> _Materials provided_:
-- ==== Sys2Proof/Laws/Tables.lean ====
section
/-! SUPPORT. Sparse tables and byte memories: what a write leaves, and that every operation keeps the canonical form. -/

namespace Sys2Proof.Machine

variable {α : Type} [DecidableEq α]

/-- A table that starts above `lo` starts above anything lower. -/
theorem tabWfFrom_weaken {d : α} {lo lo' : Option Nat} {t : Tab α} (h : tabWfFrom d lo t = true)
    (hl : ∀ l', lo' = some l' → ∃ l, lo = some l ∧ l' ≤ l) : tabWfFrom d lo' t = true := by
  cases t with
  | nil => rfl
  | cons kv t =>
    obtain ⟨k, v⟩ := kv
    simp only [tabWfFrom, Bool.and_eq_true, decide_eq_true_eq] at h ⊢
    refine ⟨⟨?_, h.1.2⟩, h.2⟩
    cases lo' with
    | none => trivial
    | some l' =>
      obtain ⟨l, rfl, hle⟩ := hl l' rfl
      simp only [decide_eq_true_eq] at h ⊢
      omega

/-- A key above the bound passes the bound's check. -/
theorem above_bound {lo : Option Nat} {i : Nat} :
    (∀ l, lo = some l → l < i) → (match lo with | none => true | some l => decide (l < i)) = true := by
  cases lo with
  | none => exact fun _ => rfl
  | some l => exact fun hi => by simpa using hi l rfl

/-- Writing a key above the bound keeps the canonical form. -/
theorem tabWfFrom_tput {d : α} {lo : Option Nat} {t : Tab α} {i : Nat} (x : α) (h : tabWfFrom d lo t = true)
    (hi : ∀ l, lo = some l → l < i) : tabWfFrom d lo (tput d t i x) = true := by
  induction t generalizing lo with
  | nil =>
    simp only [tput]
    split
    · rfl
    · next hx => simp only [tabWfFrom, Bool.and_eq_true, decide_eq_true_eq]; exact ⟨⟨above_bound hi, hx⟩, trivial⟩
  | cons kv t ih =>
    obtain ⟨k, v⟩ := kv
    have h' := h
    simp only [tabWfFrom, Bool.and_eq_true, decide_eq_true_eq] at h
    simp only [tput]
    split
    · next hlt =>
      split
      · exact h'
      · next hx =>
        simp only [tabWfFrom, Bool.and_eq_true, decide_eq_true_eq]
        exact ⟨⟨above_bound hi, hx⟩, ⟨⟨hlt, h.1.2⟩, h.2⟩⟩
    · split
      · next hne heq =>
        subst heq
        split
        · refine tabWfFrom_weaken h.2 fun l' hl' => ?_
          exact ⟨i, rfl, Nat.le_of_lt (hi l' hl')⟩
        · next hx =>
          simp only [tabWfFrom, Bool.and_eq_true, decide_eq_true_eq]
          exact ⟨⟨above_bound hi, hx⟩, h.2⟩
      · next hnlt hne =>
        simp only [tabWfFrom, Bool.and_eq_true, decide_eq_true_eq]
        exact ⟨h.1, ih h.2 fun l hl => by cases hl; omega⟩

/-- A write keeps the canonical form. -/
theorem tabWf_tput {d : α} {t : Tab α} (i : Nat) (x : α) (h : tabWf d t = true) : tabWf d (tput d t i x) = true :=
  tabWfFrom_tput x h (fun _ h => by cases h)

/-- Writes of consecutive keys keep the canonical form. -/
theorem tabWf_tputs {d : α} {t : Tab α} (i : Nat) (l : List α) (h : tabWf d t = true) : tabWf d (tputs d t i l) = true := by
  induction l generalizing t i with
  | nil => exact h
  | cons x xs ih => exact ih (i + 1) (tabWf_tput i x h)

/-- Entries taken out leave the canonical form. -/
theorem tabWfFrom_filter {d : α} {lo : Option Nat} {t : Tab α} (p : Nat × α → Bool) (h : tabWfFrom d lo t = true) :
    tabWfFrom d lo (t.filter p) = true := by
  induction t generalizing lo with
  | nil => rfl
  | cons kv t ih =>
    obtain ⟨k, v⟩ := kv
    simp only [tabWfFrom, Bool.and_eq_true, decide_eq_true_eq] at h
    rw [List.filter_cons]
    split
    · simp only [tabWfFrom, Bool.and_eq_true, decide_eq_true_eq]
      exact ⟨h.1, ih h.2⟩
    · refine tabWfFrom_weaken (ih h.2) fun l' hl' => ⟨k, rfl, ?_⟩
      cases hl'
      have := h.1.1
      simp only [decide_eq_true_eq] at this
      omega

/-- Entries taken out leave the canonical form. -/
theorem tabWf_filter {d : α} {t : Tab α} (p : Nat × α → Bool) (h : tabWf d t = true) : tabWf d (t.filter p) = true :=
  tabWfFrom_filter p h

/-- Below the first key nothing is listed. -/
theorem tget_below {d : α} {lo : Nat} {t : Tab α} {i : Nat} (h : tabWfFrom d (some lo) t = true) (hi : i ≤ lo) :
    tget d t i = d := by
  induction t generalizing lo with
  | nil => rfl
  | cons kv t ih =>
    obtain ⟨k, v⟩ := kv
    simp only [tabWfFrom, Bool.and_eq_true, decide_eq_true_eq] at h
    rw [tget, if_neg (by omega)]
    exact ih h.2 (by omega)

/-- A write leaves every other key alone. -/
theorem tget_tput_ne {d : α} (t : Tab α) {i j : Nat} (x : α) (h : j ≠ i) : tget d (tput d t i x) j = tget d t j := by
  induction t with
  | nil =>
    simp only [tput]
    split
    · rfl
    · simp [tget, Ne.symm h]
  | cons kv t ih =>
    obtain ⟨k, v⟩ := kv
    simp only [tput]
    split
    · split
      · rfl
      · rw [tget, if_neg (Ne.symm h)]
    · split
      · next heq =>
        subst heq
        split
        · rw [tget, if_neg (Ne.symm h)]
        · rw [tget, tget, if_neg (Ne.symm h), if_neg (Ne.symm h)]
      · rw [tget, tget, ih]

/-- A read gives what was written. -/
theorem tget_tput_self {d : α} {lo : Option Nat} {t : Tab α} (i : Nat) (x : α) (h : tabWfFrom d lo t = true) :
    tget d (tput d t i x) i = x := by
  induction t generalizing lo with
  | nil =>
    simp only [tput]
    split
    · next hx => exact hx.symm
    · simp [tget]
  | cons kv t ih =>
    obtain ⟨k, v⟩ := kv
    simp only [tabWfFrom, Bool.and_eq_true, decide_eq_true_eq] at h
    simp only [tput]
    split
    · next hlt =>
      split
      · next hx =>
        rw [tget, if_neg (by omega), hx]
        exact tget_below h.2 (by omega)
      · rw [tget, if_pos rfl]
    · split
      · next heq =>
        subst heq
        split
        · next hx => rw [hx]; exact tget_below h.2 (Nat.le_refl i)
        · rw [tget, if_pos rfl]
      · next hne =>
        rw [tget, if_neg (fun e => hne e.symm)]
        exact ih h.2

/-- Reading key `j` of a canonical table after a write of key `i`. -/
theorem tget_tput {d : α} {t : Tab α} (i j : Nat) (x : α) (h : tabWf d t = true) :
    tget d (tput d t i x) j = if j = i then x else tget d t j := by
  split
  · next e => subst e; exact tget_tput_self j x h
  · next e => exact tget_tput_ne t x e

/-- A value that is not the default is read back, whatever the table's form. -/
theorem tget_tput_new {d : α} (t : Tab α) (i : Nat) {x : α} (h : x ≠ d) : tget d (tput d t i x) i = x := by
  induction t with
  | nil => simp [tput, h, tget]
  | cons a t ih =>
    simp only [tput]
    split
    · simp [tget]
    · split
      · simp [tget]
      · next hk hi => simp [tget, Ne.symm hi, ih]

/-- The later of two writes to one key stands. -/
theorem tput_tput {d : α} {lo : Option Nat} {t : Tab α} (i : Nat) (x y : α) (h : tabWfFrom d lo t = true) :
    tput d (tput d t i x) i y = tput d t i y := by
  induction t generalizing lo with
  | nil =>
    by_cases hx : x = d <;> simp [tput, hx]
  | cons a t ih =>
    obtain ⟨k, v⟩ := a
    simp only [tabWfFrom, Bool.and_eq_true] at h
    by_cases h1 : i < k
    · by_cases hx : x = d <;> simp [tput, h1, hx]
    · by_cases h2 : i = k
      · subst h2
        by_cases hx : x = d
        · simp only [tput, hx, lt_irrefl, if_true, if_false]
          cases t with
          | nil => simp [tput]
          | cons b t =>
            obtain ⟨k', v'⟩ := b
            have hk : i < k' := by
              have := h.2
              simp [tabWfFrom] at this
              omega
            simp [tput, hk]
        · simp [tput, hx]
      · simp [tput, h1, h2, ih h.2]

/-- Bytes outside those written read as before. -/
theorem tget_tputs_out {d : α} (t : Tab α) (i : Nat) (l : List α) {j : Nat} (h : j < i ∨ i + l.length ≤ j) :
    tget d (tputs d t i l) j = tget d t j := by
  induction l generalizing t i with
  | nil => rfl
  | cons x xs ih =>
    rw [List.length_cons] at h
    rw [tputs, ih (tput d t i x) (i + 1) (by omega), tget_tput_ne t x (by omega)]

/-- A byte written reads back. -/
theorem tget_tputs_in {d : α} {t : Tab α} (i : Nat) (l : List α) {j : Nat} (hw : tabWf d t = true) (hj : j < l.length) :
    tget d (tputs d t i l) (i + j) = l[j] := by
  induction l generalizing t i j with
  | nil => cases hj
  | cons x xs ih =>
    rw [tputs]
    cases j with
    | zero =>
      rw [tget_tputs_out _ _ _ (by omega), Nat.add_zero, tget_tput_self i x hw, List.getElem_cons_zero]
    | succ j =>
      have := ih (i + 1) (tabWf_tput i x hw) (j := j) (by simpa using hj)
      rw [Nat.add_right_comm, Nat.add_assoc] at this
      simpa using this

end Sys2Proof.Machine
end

> _Assigned task_: Copy back the listing above exactly, but only from the line with "is listed. -/" through the line with "[tget, Ne.symm h]", both ends included.

> _Response below_:
/-- Below the first key nothing is listed. -/
theorem tget_below {d : α} {lo : Nat} {t : Tab α} {i : Nat} (h : tabWfFrom d (some lo) t = true) (hi : i ≤ lo) :
    tget d t i = d := by
  induction t generalizing lo with
  | nil => rfl
  | cons kv t ih =>
    obtain ⟨k, v⟩ := kv
    simp only [tabWfFrom, Bool.and_eq_true, decide_eq_true_eq] at h
    rw [tget, if_neg (by omega)]
    exact ih h.2 (by omega)

/-- A write leaves every other key alone. -/
theorem tget_tput_ne {d : α} (t : Tab α) {i j : Nat} (x : α) (h : j ≠ i) : tget d (tput d t i x) j = tget d t j := by
  induction t with
  | nil =>
    simp only [tput]
    split
    · rfl
    · simp [tget, Ne.symm h]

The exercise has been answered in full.